-- ==== Sys2Proof/Certificates/Slice0/Obligations.lean ====
section
/-!
DEFINITION. The statements for the provers, from the spec's numbered rules.
-/
section Slice0
open Sys2Proof Sys2Proof.Machine

/-! ### Encoding -/

/-- R175, R178 to R195: the words of every well-formed instruction decode to it, every operand at every value, whatever words follow. -/
def Obligations.DecodeOfEncode : Prop :=
  ∀ (i : Instr) (rest : List Word), hasWords i = true → wellFormed i = true →
    decode (encode i ++ rest) = .ok (i, (encode i).length)

/-- R195: words that decode are those of one well-formed instruction and of no other: no bit of them is dropped. -/
def Obligations.EncodeOfDecode : Prop :=
  ∀ (ws : List Word) (i : Instr) (n : Nat), decode ws = .ok (i, n) → wellFormed i = true ∧ hasWords i = true ∧ encode i = ws.take n

/-- Words written out from the encoding tables: `add` (R180, R190), `liw` in two words (R186, R208), `br` (R184, R192), a load (R182), an
atomic (R183), `mma` in two words (R187), and `safe` in three (R192). -/
def Obligations.DecodedWords : Prop :=
  decode [0x00031D0A] = .ok (.add ⟨.lane, none, 3, ⟨7, false, true⟩, ⟨2, true, false⟩⟩, 1) ∧
  decode [0xF1140000, 0xDEADBEEF] = .ok (.liw ⟨.unif, none, 5, 0xDEADBEEF⟩, 2) ∧
  decode [0x41A00045] = .ok (.br ⟨true, 5, 2, 5⟩, 1) ∧
  decode [0x25068185] = .ok (.ld ⟨.lane, none, true, 2, 3, ⟨3, false, false⟩, 5⟩, 1) ∧
  decode [0x30040E11] = .ok (.atomAdd ⟨none, false, 2, ⟨1, true, true⟩, ⟨4, false, false⟩, true⟩, 1) ∧
  decode [0x51C00042, 0x11111111, 0x22222222] = .ok (.safe 1 2 0x11111111 0x22222222, 3) ∧
  decode [0x68100000, 0x08C61C04] = .ok (.fsubF32 ⟨.lane, some ⟨true, 0, false, 1, none, 0, false, false, false, false⟩, 6, ⟨7, false, false⟩, ⟨1, false, false⟩⟩, 2)

/-! ### Steps and reset -/

/-- A step in which no nap has a word to read again carries out the instruction that stands at the PC of the first issued drill: when the line that
holds it is in the core's instruction cache, or has just come for the thread, its header and its start mask are as R174 and R175 ask, no thread of the drill stands at an entry point that has not
been seen (R345), and the words decode, the step is exec of that instruction for that drill, with its length for the next PC (R176). -/
def Obligations.StepRunsTheInstruction : Prop :=
  ∀ (s : State) (d : Drill) (rest : List Drill) (t : Nat) (th : Thread) (l : Line) (i : Instr) (n : Nat),
    dueNap s = none → s.issued = d :: rest → d.tids.head? = some t → getThread s d.core t = some th →
    heldLine s d.core { th with pc := d.pc } = some l →
    (∀ u ∈ d.tids, ∀ x, getThread s d.core u = some x → x.fresh = false) →
    badHeader l = none → startOk l (d.pc.toNat / 4 % 32) (lengthOf (lineWords l (d.pc.toNat / 4 % 32))) = true →
    decode (lineWords l (d.pc.toNat / 4 % 32)) = .ok (i, n) →
    step s = exec i { s with issued := rest, cur := d, curLen := n }

/-- A nap whose word has been written is read again first; else, between drills, a step is the act of an agent on the agenda, or else what the
machine picks of itself (model's own order: log 2, 5). -/
def Obligations.StepRunsAgents : Prop :=
  (∀ (s : State) (i : Instr), dueNap s = some i → step s = exec i s) ∧
  (∀ (s : State) (i : Instr) (rest : List Instr), dueNap s = none → s.issued = [] → s.agenda = i :: rest → step s = exec i { s with agenda := rest }) ∧
  (∀ s : State, dueNap s = none → s.issued = [] → s.agenda = [] → step s = exec (pick s) { s with free := s.free + 1 })

/-- R77, R377: every step keeps memory in its canonical form: one byte at each address, none listed that reads as an unlisted one. -/
def Obligations.StepKeepsMemory : Prop := Keeps MemInv

/-- Every step keeps the tables of the state in order and the requests under numbers already given; the state after reset has it. -/
def Obligations.StepKeepsTables : Prop := Keeps WellKept ∧ WellKept State.reset

/-- R377, R378: what a reset leaves: memory scrubbed to zero, so in its canonical form with every byte 0; no plot, thread, queue, context,
frozen or saved plot, TLB entry, fallow store, or work in flight; device time 0. -/
def Obligations.ResetState : Prop :=
  MemInv State.reset ∧ (∀ a, memGet State.reset.mem a = 0) ∧
  (∀ ci, (getCore State.reset ci).threads = [] ∧ (getCore State.reset ci).plots = [] ∧ (getCore State.reset ci).tlb = [] ∧
    fallowBase (getCore State.reset ci) = none) ∧
  State.reset.queues = [] ∧ State.reset.frozen = [] ∧ State.reset.savedParts = [] ∧ State.reset.reqs = [] ∧ State.reset.runs = [] ∧
  State.reset.issued = [] ∧ State.reset.agenda = [] ∧ State.reset.now = 0 ∧
  (∀ ctx, ctx < 64 → reg64 State.reset (0x31000 + 16 * ctx) = 0)

/-! ### Integer instructions (11_isa_integer) -/

/-- R200, R201: sums, differences and products, wrapping, or under SAT clamped to i32 with IS.
R205, R206: high halves, 64-bit products and sums into pairs, addresses, and `mad` with its addend from C, negated under NC, or from D. -/
def Obligations.IntegerSums : Prop :=
  ((∀ o : RR,
     Computes (.add o) (fun x => if satOf o.px then toSum true o.d ((sv x o.a).toInt + (sv2 x o.b).toInt) else toReg o.d (sv x o.a + sv2 x o.b)) ∧
     Computes (.sub o) (fun x => if satOf o.px then toSum true o.d ((sv x o.a).toInt - (sv2 x o.b).toInt) else toReg o.d (sv x o.a - sv2 x o.b)) ∧
     Computes (.mul o) (fun x => if satOf o.px then toSum true o.d ((sv x o.a).toInt * (sv2 x o.b).toInt) else toReg o.d (sv x o.a * sv2 x o.b))) ∧
   (∀ o : RI,
     Computes (.addi o) (fun x => if satOf o.px then toSum true o.d ((sv x o.a).toInt + o.imm.toInt) else toReg o.d (sv x o.a + o.imm.signExtend 32)) ∧
     Computes (.muli o) (fun x => if satOf o.px then toSum true o.d ((sv x o.a).toInt * o.imm.toInt) else toReg o.d (sv x o.a * o.imm.signExtend 32)))) ∧
  ((∀ o : RR,
     Computes (.mulhiI32 o) (fun x => toReg o.d ((((sv x o.a).signExtend 64 * (sv2 x o.b).signExtend 64) >>> 32).setWidth 32)) ∧
     Computes (.mulhiN32 o) (fun x => toReg o.d ((((sv x o.a).zeroExtend 64 * (sv2 x o.b).zeroExtend 64) >>> 32).setWidth 32)) ∧
     Computes (.mulWideI32 o) (fun x => toPair o.d ((sv x o.a).signExtend 64 * (sv2 x o.b).signExtend 64)) ∧
     Computes (.mulWideN32 o) (fun x => toPair o.d ((sv x o.a).zeroExtend 64 * (sv2 x o.b).zeroExtend 64)) ∧
     Computes (.addB64 o) (fun x => toPair o.d (pairOf x o.a + pairOf2 x o.b)) ∧
     Computes (.subB64 o) (fun x => toPair o.d (pairOf x o.a - pairOf2 x o.b)) ∧
     Computes (.lea o) (fun x => toPair o.d (pairOf x o.a + (sv2 x o.b).signExtend 64)) ∧
     Computes (.lea4 o) (fun x => toPair o.d (pairOf x o.a + 4 * (sv2 x o.b).signExtend 64)) ∧
     Computes (.mad o) (fun x =>
       let c := match cOf o.px with
         | some c => (sv3 x c).toInt
         | none => (rvAt x 2 o.d.toNat).toInt
       toSum (satOf o.px) o.d ((sv x o.a).toInt * (sv2 x o.b).toInt + (if negC o.px then -c else c)))) ∧
   (∀ o : RI, Computes (.leai o) (fun x => toPair o.d (pairOf x o.a + o.imm.signExtend 64))))

/-- R200: the smaller and the larger, signed and unsigned, and the logic instructions, with a register or a sign-extended immediate.
R202: shifts by 0 to 63 with zero or sign fill, rotates by 0 to 31, by a register or an immediate count, as arithmetic on numbers;
an immediate form with a nonzero bit in [8:5] is an encoding fault of SUB 2. -/
def Obligations.IntegerLogicShifts : Prop :=
  ((∀ o : RR,
     Computes (.minI32 o) (fun x => toReg o.d (BitVec.ofInt 32 (min (sv x o.a).toInt (sv2 x o.b).toInt))) ∧
     Computes (.maxI32 o) (fun x => toReg o.d (BitVec.ofInt 32 (max (sv x o.a).toInt (sv2 x o.b).toInt))) ∧
     Computes (.minN32 o) (fun x => toReg o.d (BitVec.ofNat 32 (min (sv x o.a).toNat (sv2 x o.b).toNat))) ∧
     Computes (.maxN32 o) (fun x => toReg o.d (BitVec.ofNat 32 (max (sv x o.a).toNat (sv2 x o.b).toNat))) ∧
     Computes (.and o) (fun x => toReg o.d (bitsWord fun k => (sv x o.a).getLsbD k && (sv2 x o.b).getLsbD k)) ∧
     Computes (.or o) (fun x => toReg o.d (bitsWord fun k => (sv x o.a).getLsbD k || (sv2 x o.b).getLsbD k)) ∧
     Computes (.xor o) (fun x => toReg o.d (bitsWord fun k => (sv x o.a).getLsbD k != (sv2 x o.b).getLsbD k)) ∧
     Computes (.andn o) (fun x => toReg o.d (bitsWord fun k => (sv x o.a).getLsbD k && !(sv2 x o.b).getLsbD k))) ∧
   (∀ o : RI,
     Computes (.miniI32 o) (fun x => toReg o.d (BitVec.ofInt 32 (min (sv x o.a).toInt o.imm.toInt))) ∧
     Computes (.maxiI32 o) (fun x => toReg o.d (BitVec.ofInt 32 (max (sv x o.a).toInt o.imm.toInt))) ∧
     Computes (.miniN32 o) (fun x => toReg o.d (BitVec.ofNat 32 (min (sv x o.a).toNat (o.imm.signExtend 32).toNat))) ∧
     Computes (.maxiN32 o) (fun x => toReg o.d (BitVec.ofNat 32 (max (sv x o.a).toNat (o.imm.signExtend 32).toNat))) ∧
     Computes (.andi o) (fun x => toReg o.d (bitsWord fun k => (sv x o.a).getLsbD k && (o.imm.signExtend 32).getLsbD k)) ∧
     Computes (.ori o) (fun x => toReg o.d (bitsWord fun k => (sv x o.a).getLsbD k || (o.imm.signExtend 32).getLsbD k)) ∧
     Computes (.xori o) (fun x => toReg o.d (bitsWord fun k => (sv x o.a).getLsbD k != (o.imm.signExtend 32).getLsbD k)))) ∧
  ((∀ o : RR,
     Computes (.shl o) (fun x => toReg o.d (BitVec.ofNat 32 ((sv x o.a).toNat * 2 ^ ((sv2 x o.b).toNat % 64)))) ∧
     Computes (.shr o) (fun x => toReg o.d (BitVec.ofNat 32 ((sv x o.a).toNat / 2 ^ ((sv2 x o.b).toNat % 64)))) ∧
     Computes (.sar o) (fun x => toReg o.d (BitVec.ofInt 32 ((sv x o.a).toInt / 2 ^ ((sv2 x o.b).toNat % 64)))) ∧
     Computes (.rotl o) (fun x => let y := (sv x o.a).toNat * 2 ^ ((sv2 x o.b).toNat % 32); toReg o.d (BitVec.ofNat 32 (y % 2 ^ 32 + y / 2 ^ 32)))) ∧
   (∀ o : ShI,
     Computes (.shli o) (fun x => toReg o.d (BitVec.ofNat 32 ((sv x o.a).toNat * 2 ^ o.n.toNat))) ∧
     Computes (.shri o) (fun x => toReg o.d (BitVec.ofNat 32 ((sv x o.a).toNat / 2 ^ o.n.toNat))) ∧
     Computes (.sari o) (fun x => toReg o.d (BitVec.ofInt 32 ((sv x o.a).toInt / 2 ^ o.n.toNat))) ∧
     Computes (.rotli o) (fun x => let y := (sv x o.a).toNat * 2 ^ o.n.toNat; toReg o.d (BitVec.ofNat 32 (y % 2 ^ 32 + y / 2 ^ 32)))) ∧
   (∀ (o : ShI) (i : Instr) (m : BitVec 4) (pre rest : List Word) (w : Word), i ∈ [.shli o, .shri o, .sari o, .rotli o] → wellFormed i = true →
     encode i = pre ++ [w] → m ≠ 0 → decode (pre ++ (w ||| (m.zeroExtend 32 <<< 5)) :: rest) = .error .mustBeZero))

/-- R204: fields of n = min(len, 32 − pos) bits from bit pos, extracted with zero or sign fill, or inserted.
R203, R208: leading zeros, set bits, reversed bits, a move; constants of 18 bits sign-extended and of 32 bits. -/
def Obligations.BitFieldsCountsMoves : Prop :=
  ((∀ (o : RR),
     (let pos := fun x : Thread => (sv2 x o.b).toNat % 32
      let n := fun x : Thread => min ((sv2 x o.b).toNat / 32 % 32 + 1) (32 - pos x)
      Computes (.bfeN32 o) (fun x => toReg o.d (bitsWord fun k => decide (k < n x) && (sv x o.a).getLsbD (pos x + k))) ∧
      Computes (.bfeI32 o) (fun x => toReg o.d (bitsWord fun k => (sv x o.a).getLsbD (pos x + min k (n x - 1)))) ∧
      Computes (.bfi o) (fun x => toReg o.d (bitsWord fun k =>
        if pos x ≤ k ∧ k < pos x + n x then (sv x o.a).getLsbD (k - pos x) else (rvAt x 2 o.d.toNat).getLsbD k)))) ∧
   (∀ (o : BfI),
     (let n := min (o.lenM1.toNat + 1) (32 - o.pos.toNat)
      Computes (.bfeiN32 o) (fun x => toReg o.d (bitsWord fun k => decide (k < n) && (sv x o.a).getLsbD (o.pos.toNat + k))) ∧
      Computes (.bfeiI32 o) (fun x => toReg o.d (bitsWord fun k => (sv x o.a).getLsbD (o.pos.toNat + min k (n - 1))))))) ∧
  ((∀ o : R1,
     Computes (.clz o) (fun x => toReg o.d (BitVec.ofNat 32 (32 - (sv x o.a).toNat.size))) ∧
     Computes (.popc o) (fun x => toReg o.d (BitVec.ofNat 32 ((sv x o.a).toNat.bits.count true))) ∧
     Computes (.brev o) (fun x => toReg o.d (bitsWord fun k => (sv x o.a).getLsbD (31 - k))) ∧
     Computes (.mov o) (fun x => toReg o.d (sv x o.a))) ∧
   (∀ o : LiOp, Computes (.li o) (fun _ => toReg o.d (BitVec.ofInt 32 o.imm.toInt))) ∧
   (∀ o : LiwOp, Computes (.liw o) (fun _ => toReg o.d o.imm)))

/-- R181, R207: the six integer conditions, signed and unsigned, with a register or a sign-extended immediate, into a predicate (a write of
p0 is discarded). COND 6 and 7 are encoding faults of SUB 1. -/
def Obligations.IntegerCompares : Prop :=
  (∀ o : Cmp, o.cond.toNat < 6 →
    (let holds := fun (lt eq : Bool) => match o.cond.toNat with
       | 0 => eq
       | 1 => !eq
       | 2 => lt
       | 3 => lt || eq
       | 4 => !lt && !eq
       | _ => !lt
     Computes (.icmpI32 o) (fun x => toPred o.pd (holds (decide ((sv x o.a).toInt < (sv2 x o.b).toInt)) (decide (sv x o.a = sv2 x o.b)))) ∧
     Computes (.icmpN32 o) (fun x => toPred o.pd (holds (decide ((sv x o.a).toNat < (sv2 x o.b).toNat)) (decide (sv x o.a = sv2 x o.b)))))) ∧
  (∀ o : CmpI, o.cond.toNat < 6 →
    (let holds := fun (lt eq : Bool) => match o.cond.toNat with
       | 0 => eq
       | 1 => !eq
       | 2 => lt
       | 3 => lt || eq
       | 4 => !lt && !eq
       | _ => !lt
     let b : Word := o.imm.signExtend 32
     Computes (.icmpiI32 o) (fun x => toPred o.pd (holds (decide ((sv x o.a).toInt < b.toInt)) (decide (sv x o.a = b)))) ∧
     Computes (.icmpiN32 o) (fun x => toPred o.pd (holds (decide ((sv x o.a).toNat < b.toNat)) (decide (sv x o.a = b)))))) ∧
  (∀ (o : Cmp) (rest : List Word), 6 ≤ o.cond.toNat →
    (wellFormed (.icmpI32 { o with cond := 0 }) = true → decode (encode (.icmpI32 o) ++ rest) = .error .reservedValue) ∧
    (wellFormed (.icmpN32 { o with cond := 0 }) = true → decode (encode (.icmpN32 o) ++ rest) = .error .reservedValue)) ∧
  (∀ (o : CmpI) (rest : List Word), 6 ≤ o.cond.toNat →
    (wellFormed (.icmpiI32 { o with cond := 0 }) = true → decode (encode (.icmpiI32 o) ++ rest) = .error .reservedValue) ∧
    (wellFormed (.icmpiN32 { o with cond := 0 }) = true → decode (encode (.icmpiN32 o) ++ rest) = .error .reservedValue))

> **EXERCISE**: Transcribe the records above exactly, beginning at the line that contains "an immediate form" and ending with the line that contains "Computes (.minI32 o)", both included, and nothing else.

> **ANSWER TO THE PROBLEM**:
an immediate form with a nonzero bit in [8:5] is an encoding fault of SUB 2. -/
def Obligations.IntegerLogicShifts : Prop :=
  ((∀ o : RR,
     Computes (.minI32 o) (fun x => toReg o.d (BitVec.ofInt 32 (min (sv x o.a).toInt (sv2 x o.b).toInt))) ∧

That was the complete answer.